NaN occurred in optimization at first Iteration with ADVI

I am getting NaN while doing optimization with ADVI.

with pm.Model() as irt_model:
    loc = pm.Normal('loc', mu=0., sd=1.,shape=N_QUESTIONS)
    scale = pm.TruncatedNormal('scale', mu=1. , sd=0.1, lower=0. ,shape=N_QUESTIONS)
    guessing = pm.Beta('guessing', alpha=1., beta=5.,shape=N_QUESTIONS)
    d1 = pm.Normal('d1', mu=0. , sd=100. , shape = N_PERSONS)
    eps = pm.Normal('eps', mu=0. , sd=1. , shape = N_PERSONS)
    theta = pm.Deterministic('theta', tt.dot( d1 , PERSON_AGE_INDEX["age"]) + eps)
    
    eta = scale[QUESTION_INDEX] * (theta[PERSON_INDEX] - loc[QUESTION_INDEX]) 
    p = pm.Deterministic('p', guessing[QUESTION_INDEX] + (1 - guessing[QUESTION_INDEX]) * pm.math.sigmoid(eta))

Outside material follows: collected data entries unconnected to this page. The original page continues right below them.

-- ==== Sys2Proof/Certificates/Slice0/Obligations.lean ====
section
/-! DEFINITION. The statements for the provers. Each docstring names the rules it formalises. -/

open Sys2Proof Sys2Proof.Machine

/-! ### Encodings (30_encoding.md) -/

/-- R64, R68: every well-formed instruction is decoded back from its encoding. -/
def Obligations.DecodeInvertsEncode : Prop :=
  ∀ i : Instr, i.WellFormed → decode (encode i) = .ok i

/-- R60, R61, R67: a coded item that decodes to an instruction is that instruction's encoding, so no instruction has
two encodings, and it is well formed. -/
def Obligations.EncodeInvertsDecode : Prop :=
  ∀ (c : Coded) (i : Instr), decode c = .ok i → encode i = c ∧ i.WellFormed

/-- R61, R69, and the lengths of R66: every header is a chunk. Bit 7 is the type and tells `h < 128` from `h >= 128`;
bits 6:0 are the count minus one, 0 to 127. -/
def Obligations.EveryHeaderIsOneChunk : Prop :=
  ∀ (h : Byte) (b : Nat),
    (h.getLsbD 7 = decide (128 ≤ h.toNat)) ∧
    (h.getLsbD 7 = false →
      decode (.header h) = .ok (.raw ((h.extractLsb' 0 7).toNat + 1)) ∧ chunkLength h b = 1 + (h.toNat + 1) * b) ∧
    (h.getLsbD 7 = true →
      decode (.header h) = .ok (.run ((h.extractLsb' 0 7).toNat + 1)) ∧ chunkLength h b = 1 + b) ∧
    1 ≤ (h.extractLsb' 0 7).toNat + 1 ∧ (h.extractLsb' 0 7).toNat + 1 ≤ 128

/-- R68, R62, R63: words and headers written out from the spec's tables. -/
def Obligations.SpecCodesDecode : Prop :=
  decode (.command 0x00000001) = .ok .alloc ∧ decode (.command 0x00000002) = .ok .getpix ∧
  decode (.command 0x00000003) = .ok .setpix ∧ decode (.command 0x00000004) = .ok .decode ∧
  decode (.command 0x00000005) = .ok .encode ∧ decode (.command 0x00000006) = .ok .flipv ∧
  decode (.command 0x00000007) = .ok .fliph ∧ decode (.command 0x00000008) = .ok .scale ∧
  decode (.header 0x00) = .ok (.raw 1) ∧ decode (.header 0x7F) = .ok (.raw 128) ∧
  decode (.header 0x80) = .ok (.run 1) ∧ decode (.header 0x81) = .ok (.run 2) ∧
  decode (.header 0xFF) = .ok (.run 128)

/-- R71, R157: a word written to `CMD` whose `OP` is 0 or 9 to 15, or whose bits 31:4 are not all zero, ends in
`IllegalCommand` and changes nothing but `STATUS`. -/
def Obligations.IllegalWordsChangeOnlyStatus : Prop :=
  ∀ (s : State) (c : Word) (ops : List HostOp), s.busy = false → s.host = .write 0x00 c :: ops →
    (c.extractLsb' 0 4 = 0 ∨ 9 ≤ (c.extractLsb' 0 4).toNat ∨ c.extractLsb' 4 28 ≠ 0) →
    step s = .next (State.onlyStatus { s with host := ops } .illegalCommand)

/-! ### The step -/

/-- R13: when the host writes to `CMD` a word that decodes to an instruction, the step is that instruction, run on the
state with the host's action taken off its script. -/
def Obligations.CommandWriteRunsItsInstruction : Prop :=
  ∀ (s : State) (c : Word) (i : Instr) (ops : List HostOp), s.busy = false → s.host = .write 0x00 c :: ops →
    decode (.command c) = .ok i → step s = exec i { s with host := ops }

/-- R24, R91: inside a DECODE with pixels to fill, the next byte of `IN` decodes to a chunk, and the step is that chunk,
run on the state with the header taken and recorded in `hd`. The state between two chunks is the model's (log 16). -/
def Obligations.ChunkStepRunsItsInstruction : Prop :=
  ∀ (s : State) (h : Byte) (rest : List Byte) (i : Instr), s.busy = true → s.dec.cnt < s.dec.n →
    s.incoming = h :: rest → decode (.header h) = .ok i →
    step s = exec i { s with
      inS := { s.inS with pos := s.inS.pos + 1 }
      dec := { s.dec with hd := h } }

/-- R95 (a), R98: inside a DECODE, with no pixel left to fill the step ends it with `OK`, taking no byte; with pixels to
fill and no byte to come it ends in `TruncatedStream`. -/
def Obligations.ChunkStepEndsTheDecode : Prop :=
  ∀ s : State, s.busy = true →
    (s.dec.n ≤ s.dec.cnt → ∃ t, step s = .next t ∧ s.endsWith t .ok ∧ t.inS = s.inS ∧ t.pm = s.pm ∧
      s.sameGeometry t) ∧
    (s.dec.cnt < s.dec.n → s.incoming = [] → ∃ t, step s = .next t ∧ s.endsWith t .truncatedStream ∧
      s.sameGeometry t ∧ s.sameOutside t 0 s.dataSize)

/-- R166, R180: with no command running and no action of the host pending, the block is idle and holds its state. -/
def Obligations.IdleHoldsEverything : Prop :=
  ∀ s : State, s.busy = false → s.host = [] → step s = .next s

/-! ### Registers, status, reset (10_state.md, 70_reset_and_hazards.md) -/

/-- R11, R12, R14: host writes. The operand registers and `PIX` take the word; `STATUS` loses `STICKY` when bit 4 is 1
and is otherwise as before; the four read-only registers ignore the write. -/
def Obligations.HostWritesReachTheirRegister : Prop :=
  ∀ (s : State) (v : Word) (ops : List HostOp), s.busy = false →
    (s.host = .write 0x04 v :: ops → step s = .next { s with host := ops, sticky := s.sticky && !v.getLsbD 4 }) ∧
    (s.host = .write 0x08 v :: ops → step s = .next { s with host := ops, arg0 := v }) ∧
    (s.host = .write 0x0C v :: ops → step s = .next { s with host := ops, arg1 := v }) ∧
    (s.host = .write 0x10 v :: ops → step s = .next { s with host := ops, arg2 := v }) ∧
    (s.host = .write 0x14 v :: ops → step s = .next { s with host := ops, pix := v }) ∧
    (∀ o ∈ [0x18, 0x1C, 0x20, 0x24], s.host = .write o v :: ops → step s = .next { s with host := ops })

    y = pm.Bernoulli('y', p=p, observed=Y_OBS,shape=(N_PERSONS * N_QUESTIONS))

with irt_model:
    inference = pm.ADVI()
    mean_field = inference.fit(
      2500, 
        obj_optimizer = pm.adamax(learning_rate=0.1)
    )    
    advi_trace = mean_field.sample(1000)

irt_model.check_test_point()
loc -77.19
scale_lowerbound__ 116.23
guessing_logodds__ -91.89
d1 -30935.01
eps -5146.06
y -6222.86
Name: Log-probability of test_point, dtype: float64

I get error in:
----> 5 obj_optimizer = pm.adamax(learning_rate=0.1)
raise FloatingPointError(ā€™\nā€™.join(errmsg))

I appreciate if someone can help me to resolve this issue.

Model is working for MCMC. But not VI.

Could you try lower the initial learning rate?

I tried lower initial learning rates from 0.1 to 0.0001 or 2e-4. But same error. From your previous posts I tried:
mu = inference.approx.params[0]
rho = inference.approx.params[1]
mu.eval() Resulted in: array([nan, nan, nan, ā€¦, nan, nan, nan])
Setting mu and rho to zeros and again running samples results in same NaN errors.
mu.set_value(np.zeros(mu.eval().shape))
rho.set_value(np.zeros(rho.eval().shape))

The model looks fine to me - maybe try changing the TruncatedNormal to HalfNormal?